=== Exercise data ===

theorem Goes.execReleaseApprove {s : State} (h : Kept cmds s) (r : Role) (c : CompNo) (v : List Byte) (signed : Bool) :
    Goes cmds (Machine.execReleaseApprove r c v signed s) := by
  unfold Machine.execReleaseApprove
  try dsimp only
  repeat' first
    | with_reducible apply Goes.ok
    | with_reducible assumption
    | with_reducible apply Kept.reply
    | with_reducible apply Goes.out
    | with_reducible apply Kept.approveAct
    | split

theorem Goes.execReleaseExpired {s : State} (h : Kept cmds s) (c : CompNo) :
    Goes cmds (Machine.execReleaseExpired c s) := by
  unfold Machine.execReleaseExpired
  try dsimp only
  repeat' first
    | with_reducible apply Goes.ok
    | with_reducible assumption
    | with_reducible apply Kept.modComp
    | with_reducible apply Kept.fault
    | with_reducible apply Kept.raise
    | split

end Sys2Proof.Machine
end

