-- ==== Sys2Proof/Laws/KeptModule.lean ====
section
/-! SUPPORT. Every operation of Modes, Rot, Phases, Monitor, Power, Clock keeps the queue and the bounds (Laws/Kept.lean). -/

namespace Sys2Proof.Machine
open Sys2Proof

variable {cmds : List Instr}

/-! Modes. -/

theorem Kept.mirrorLog {s : State} (h : Kept cmds s) : Kept cmds s.mirrorLog :=
  h.log _ ⟨h.sound.entries, h.sound.entries, h.sound.ceiling⟩

theorem Kept.storeCounters {s : State} (h : Kept cmds s) :
    Kept cmds (State.storeCounters s) := by
  unfold State.storeCounters
  try dsimp only
  repeat' first
    | (with_reducible apply Kept.raw; first | with_reducible assumption)

theorem Kept.domainsOff {s : State} (h : Kept cmds s) :
    Kept cmds (State.domainsOff s) := by
  unfold State.domainsOff
  try dsimp only
  repeat' first
    | with_reducible assumption
    | with_reducible apply Kept.setObj
    | with_reducible apply Kept.inc
    | with_reducible refine Kept.foldl (fun _ _ _ => ?_) _ ?_
    | split
    | (with_reducible apply Kept.raw; first | with_reducible assumption | with_reducible apply Kept.setObj | with_reducible apply Kept.inc | with_reducible apply Kept.fault)

theorem Kept.leaveBlocks {s : State} (h : Kept cmds s) (n : Nat) :
    Kept cmds (State.leaveBlocks s n) := by
  unfold State.leaveBlocks
  try dsimp only
  repeat' first
    | (with_reducible apply Kept.raw; first | with_reducible assumption)

theorem Kept.freeAll {s : State} (h : Kept cmds s) :
    Kept cmds (State.freeAll s) := by
  unfold State.freeAll
  try dsimp only
  repeat' first
    | with_reducible assumption
    | with_reducible apply Kept.dropReports
    | with_reducible apply Kept.closeSessions
    | with_reducible apply Kept.freeComp
    | with_reducible apply Kept.leaveBlocks
    | with_reducible refine Kept.foldl (fun _ _ _ => ?_) _ ?_
    | split

theorem Kept.enterFault {s : State} (h : Kept cmds s) (code : Nat) :
    Kept cmds (State.enterFault s code) := by
  unfold State.enterFault
  try dsimp only
  repeat' first
    | with_reducible assumption
    | with_reducible apply Kept.setObj
    | with_reducible apply Kept.mirrorLog
    | with_reducible apply Kept.domainsOff
    | with_reducible apply Kept.freeAll
    | split
    | (with_reducible apply Kept.raw; first | with_reducible assumption | with_reducible apply Kept.setObj | with_reducible apply Kept.fault | with_reducible apply Kept.enterMode | with_reducible apply Kept.mirrorLog | with_reducible apply Kept.domainsOff | with_reducible apply Kept.freeAll)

=== Work instructions ===
Copy out each line of the entries above that holds "execReleaseApprove".

=== Answer to this task ===
theorem Goes.execReleaseApprove {s : State} (h : Kept cmds s) (r : Role) (c : CompNo) (v : List Byte) (signed : Bool) :
    Goes cmds (Machine.execReleaseApprove r c v signed s) := by
  unfold Machine.execReleaseApprove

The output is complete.